Я выплюнул сигарету и закричал; когда кричишь, становится легче, надо только кричать погромче; кричать - это так хорошо, я кричал как полоумный. Кто-то надо мной наклонился, но я не открывал глаз, я почувствовал чужое дыхание, теплое, противно пахнущее смесью лука и табака, и услышал голос, который спокойно спросил:

Чего ты кричишь?

Пить, - сказал я. - И еще сигарету. В верхнем кармане.

Опять чужая рука шарила в моем кармане, опять чиркнула спичка и кто-то сунул мне в рот зажженную сигарету.

Где мы? - спросил я.

В Бендорфе.

Спасибо, - сказал я и затянулся.

Все-таки я, видимо, действительно в Бендорфе, а значит, дома, и, если бы не такой сильный жар, я мог бы с уверенностью сказать, что я в классической гимназии; что это школа, во всяком случае, бесспорно. Разве не крикнул внизу чей-то голос: «Остальных в рисовальный зал!»? Я был одним из остальных, я жил, остальные и были, очевидно, живыми. Это - рисовальный зал, и если слух меня не обманул, то почему бы глазам меня подвести? Значит, нет сомнения в том, что я узнал Цезаря, Цицерона и Марка Аврелия, а они могли быть только в классической гимназии; не думаю, чтобы в других школах стены коридоров украшали скульптурами этих молодцов.

Наконец-то он принес воду; опять меня обдало смешанным запахом лука и табака, и я поневоле открыл глаза, надо мной склонилось усталое, дряблое, небритое лицо человека в форме пожарника, и старческий голос тихо сказал:

Выпей, дружок.

Я начал пить; вода, вода - какое наслаждение; я чувствовал на губах металлический привкус котелка, я ощущал упругую полноводность глотка, но пожарник отнял котелок от моих губ и ушел; я закричал, он даже не обернулся, только устало передернул плечами и пошел дальше, а тот, кто лежал рядом со мной, спокойно сказал:

Зря орешь, у них нет воды; весь город в огне, сам видишь.

Рассказы написанное от первого лица, события происходят во время второй мировой войны. В названии произведения Белль использует первые строчки знаменитой эпитафии тремстам спартанцам, которые полегли, защищаясь от нашествия персов.

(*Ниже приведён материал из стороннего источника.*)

-- ==== Sys2Proof/Laws/State.lean ====
section
/-! SUPPORT. What each update of the state leaves alone, one lemma per field per update, and what it reads as after. -/

namespace Sys2Proof.Machine
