/-- Variants of the thread of channel 3: into a queue with room or without, from a page without a mapping, of rows the codec expands, with a
write of its core that its fork was to publish; a page on its way to the host. -/
def recQ : List Byte := natBytes 64 (fieldsN [(0, 1), (1, 3), (2, 1), (5, 2), (8, 0x1000), (16, 5), (24, 256), (28, 1), (32, 1)])
def recU : List Byte := natBytes 64 (fieldsN [(1, 1), (2, 1), (5, 2), (8, 0x100000), (16, 0x1800), (24, 64), (28, 1), (32, 1)])
def recX : List Byte := natBytes 64 (fieldsN [(0, 1), (1, 1), (2, 1), (3, 1), (5, 2), (8, 0x1000), (16, 0x1800), (24, 256), (28, 1), (32, 1)])
def copying (op : Nat) (r : List Byte) (q : List Row) : State :=
  let s := made ctxE { core0 with ram := recs, chans := [(3, ⟨some 6, [], 0, none⟩)] } partKv
  { s with cores := s.cores ++ [(1, { Core.reset with queues := [(1, q)] })], threads := [{ thC with cmd := { copyC with op := op, record := r } }], nextThread := 10 }
def flipped : State := { running with parts := [(0, { running.part 0 with flips := [(0, true)] })] }
theorem witness_EngineEvents_copies :
    ((copying 1 recQ []).copyAt 0 3).any (fun c => !c.2.2.isEmpty && c.1.cmd.n 1 1 == 3 && c.1.cmd.unit == 256) = true ∧
    8 ≤ (Tab.get [] ((copying 1 recQ (List.replicate 8 0)).core (5 / 4)).queues (5 % 4)).length ∧
    ((copying 2 recU []).copyAt 0 3).any (fun c => !c.2.2.isEmpty && c.1.cmd.unit == 64 &&
      ((copying 2 recU []).copyRead c.1.kept ((copying 2 recU []).pagesAt c.1 0) 0 0 (c.1.cmd.addrs recs 0).1).toOption == none) = true ∧
    ((copying 1 recX []).copyAt 0 3).any (fun c => !c.2.2.isEmpty && c.1.cmd.n 3 1 == 1 && c.1.cmd.unit == 256) = true ∧
    flipped.threadStalls thS = true ∧ running.threadStalls thS = false := by
  decide +kernel
theorem witness_EngineEvents_publication :
    ({ running with reqs := [{ id := 0, g := 0, kind := .write, line := 160, words := 1, data := [(0x5000, 9)] }] } : State).covered 0 { thS.cmd with after := 1 } = false := by
  decide +kernel
/-- The part itself is always within reach, whatever the torus. -/
theorem field_back (v lo n : Nat) : withField v lo n (field v lo n) = v := by
  have h : field v lo n * 2 ^ lo ≤ v := by
    rw [field, Nat.shiftRight_eq_div_pow]
    exact Nat.le_trans (Nat.mul_le_mul_right _ (Nat.mod_le _ _)) (Nat.div_mul_le_self v (2 ^ lo))
  have m : field v lo n % 2 ^ n = field v lo n := Nat.mod_mod _ _
  rw [withField, m, Nat.sub_add_cancel h]
theorem reach_own (s : State) : s.reach Config.chipId.toNat = true := by
  simp [State.reach, State.route, State.routeFrom, arc, field_back]
/-- A PUT not yet sent and a GET through a window of the part's own, one that is down; a TOPKR; a KVLEND that has ended; a COLL alone in
its gang, one of two, two of one rank. -/
def winO (up : Bool) : PodWindow := ⟨true, 3, Config.chipId.toNat, 1, 0, 256, 0x5010, 0, up⟩
def recP (sp : Nat) : List Byte := natBytes 64 (fieldsN [(0, sp), (8, 0x1000), (24, 256)])
def recC (rank scope : Nat) : List Byte := natBytes 64 (fieldsN [(2, scope), (4, rank), (8, 1), (16, 0x5000), (24, 0x5100)])
def collC (rank scope i : Nat) : EngCmd := { eng.cmd 0 6 with record := recC rank scope, scope := scope, b := 2, units := [(0, 0)], by_ := some (0, i) }
def thX (id : Nat) (c : EngCmd) : Thread := { id := id, cmd := c, core := 0, p := 0 }
def pods (up : Bool) (l : List Thread) : State := { made ctxE { core0 with ram := recs } { partKv with pod := [(1, some (winO up))] } with mem := memKv, threads := l, nextThread := 40 }
theorem witness_EngineEvents_transfers : (∀ up, ∀ op ∈ [4, 5], ∀ sp ∈ [0, 1],
      let t := thX 30 { eng.cmd 0 op with imm := 1, record := recP sp };
      (pods up [t]).threads.find? (fun u => u.id == t.id) = some t ∧ (pods up [t]).threadStalls t = false ∧ (pods up [t]).covered 0 t.cmd = true ∧
      t.sent = false ∧ (pods up [t]).putBefore t false = false ∧
      ((pods up [t]).engReads 0 sp ((List.range 256).map fun i => (0x1000 + i) % 2 ^ 64)).2 = none ∧
      ((pods up [t]).engWheres 0 sp ((List.range 256).map fun i => (0x1000 + i) % 2 ^ 64)).2 = none) ∧
    ((pods true []).reach (winO true).chip = true ∧ ∀ up l, Tab.get none ((pods up l).part 0).pod 1 = some (winO up) ∧ (winO up).up = up) ∧
    (let t := thX 31 { eng.cmd 0 15 with record := recOf 0x380, seq := 31 }; (pods true [t]).topkBefore t = false ∧ (pods true [t]).threadStalls t = false) ∧
    (let t := { thX 32 { eng.cmd 0 24 with a := hnd } with state := 3 }; t.cmd.op = 24 ∧ t.state ≠ 1 ∧ (pods true [t]).threadStalls t = false) := by
  refine ⟨?_, ⟨reach_own _, fun _ _ => ⟨rfl, rfl⟩⟩, by decide +kernel⟩
  decide +kernel
theorem witness_EngineEvents_collectives : let a := thX 33 (collC 0 2 0); let b := thX 34 (collC 0 4 0); let c := thX 35 (collC 1 4 1); let d := thX 36 (collC 0 4 1);
    ((pods true [a]).collPeers a = [a] ∧ (pods true [a]).collFull a [a] = true ∧ (pods true [a]).covered 0 a.cmd = true ∧ (pods true [a]).threadStalls a = false ∧
      ((pods true [a]).engReads 0 0 ((List.range 4).map fun i => (0x5000 + i) % 2 ^ 64)).2 = none ∧ a.cmd.collFmt.width / 8 = 4) ∧
    ((pods true [b]).collPeers b = [b] ∧ (pods true [b]).collFull b [b] = false) ∧
    ((pods true [b, c]).collPeers b = [b, c] ∧ (pods true [b, c]).collFull b [b, c] = true ∧ b.cmd.n 4 4 = 0 ∧ c.cmd.n 4 4 = 1) ∧
    ((pods true [b, d]).collPeers b = [b, d] ∧ (pods true [b, d]).collFull b [b, d] = true ∧ d.cmd.n 4 4 = 0) := by decide +kernel
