-- ==== Sys2Proof/Machine/Draw.lean ====
section
/-! DEFINITION. Screen clear and sprite draw (48_draw.md R102 to R109): the scan of R104, row by row and column by column. -/

namespace Sys2Proof.Machine

/-- What the scan carries: the framebuffer and the collision detector's one bit (R106). -/
structure Scan where
  fb : Frame
  hit : Bool
  deriving DecidableEq, Repr

/-- One set sprite bit (R104): undefined U5 on rows 32 to 63 (R108; log 7). -/
def Scan.pixel (sc : Scan) (fault : Fault) (px py : Nat) : Except Fault Scan :=
  if h : py < 32 then
    .ok { fb := sc.fb.flip ⟨py, h⟩ (Fin.ofNat 64 px), hit := sc.hit || sc.fb.read ⟨py, h⟩ (Fin.ofNat 64 px) }
  else .error fault

/-- Column `c` of a sprite byte is its bit 7 − c (R107; log 4). -/
def spriteBit (b : Byte) (c : Nat) : Bool := b.getLsbD (7 - c)

/-- The columns of one sprite row, in the order of the list: the destination is `(ox + c) mod 64`, `(oy + r) mod 64` (R105). -/
def Scan.columns (sc : Scan) (fault : Fault) (b : Byte) (ox oyr : Nat) : List Nat → Except Fault Scan
  | [] => .ok sc
  | c :: cs =>
    if spriteBit b c then
      match sc.pixel fault ((ox + c) % Config.fbCols) (oyr % Config.fbCols) with
      | .ok sc' => sc'.columns fault b ox oyr cs
      | .error f => .error f
    else sc.columns fault b ox oyr cs

/-- The sprite rows of the list, in order: row `r`'s byte is read (undefined U2 above 0xFFF) before its bits are drawn
(R104; 60_exceptions.md R114). -/
def Scan.rows (sc : Scan) (s : State) (ox oy : Nat) : List Nat → Except Fault Scan
  | [] => .ok sc
  | r :: rs =>
    match s.readData (s.dataAddr r) with
    | .error f => .error f
    | .ok b =>
      match sc.columns (.fbRowOutOfRange s.instrAddr) b ox (oy + r) (List.range 8) with
      | .ok sc' => sc'.rows s ox oy rs
      | .error f => .error f

/-- `CLS` (R102): `VF` is not written. -/
def execCls (s : State) : Host.Outcome State Fault Refusal := .next { s with fb := Frame.blank }

/-- `DRW Vx, Vy, n` (R104): the origin and `I` are read before `VF` changes (R107; log 10); `VF` ends as the collision. -/
def execDrw (x y n : Nibble) (s : State) : Host.Outcome State Fault Refusal :=
  match Scan.rows { fb := s.fb, hit := false } s (s.getV x).toNat (s.getV y).toNat (List.range n.toNat) with
  | .ok sc => .next ({ s with fb := sc.fb }.setV regF (flagByte sc.hit))
  | .error f => .fault f

end Sys2Proof.Machine
end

Санитарная машина, в которой находится герой, подъехала к великой ворот. Он увидел свет. Машина остановились. Первое, что услышал, был усталый голос, который спрашивал, есть ли в машине мертвецы. Шофер выругался на то, что везде столько света. Но тот же голос, который спрашивал про мертвецов, заметил, что нет никакой нужды делать затмения, когда весь город в огне. Затем вновь говорили коротко: о мертвецах, где их сложить, и о живых, куда их нести. Поскольку герой еще жив и осознает это, его несут вместе с другими ранеными в зал рисования. Сначала он видит длинный коридор, вернее, его окрашенные стены со старомодными крючками для одежды; потом двери с табличками, что вешают на классные комнаты: «6 А, 6 Б» и т.д., тогда репродукции с картин между этими дверями. Картины славные: лучшие образцы искусства от античности до современности. Перед выходом на лестничную площадку колонна, а за ней искусно сделан гипсовый макет фриза Парфенона. На лестничной клетке изображения кумиров человечества - от античных до Гитлера. Санитары несут носилки быстро, поэтому герой не успевает осознать все, что он видит, но кажется ему то все на удивление знакомым. Например, эта таблица, перевитая каминным лавровым венком с именами павших в предыдущей войне, с большим золотым Железным крестом наверху. Впрочем, подумал он, возможно, все это только грезится ему, ибо «все у меня болело - голова, руки, ноги, и сердце колотилось, как неистовое». И снова видит герой двери с табличками и гипсовые копии с бюстов Цезаря, Цицерона, Марка Аврелия. «А когда мы зашли за угол, появилась и Гермесова колонна, а дальше, в глубине коридора,- коридор здесь был окрашен в розовый цвет, аж в глубине, над дверями зала для рисования, висела огромная обличие Зевса, но до нее было еще далеко. Справа в окне я видел зарево пожара - все небо было красное, и по нему торжественно плыли черные, густые облака дыма». Он заметил и узнал прекрасный вид Того, и изображенную на нем на первом плане связку бананов, даже надпись на среднем банане, потому что он сам когда-то такой нацарапал. «Вот широко распахнулись двери зала рисования, я упал туда под изображением Зевса и закрыл глаза. Я не хотел больше ничего видеть... в зале рисования пахло йодом, калом, марлей и табаком и стоял гомон».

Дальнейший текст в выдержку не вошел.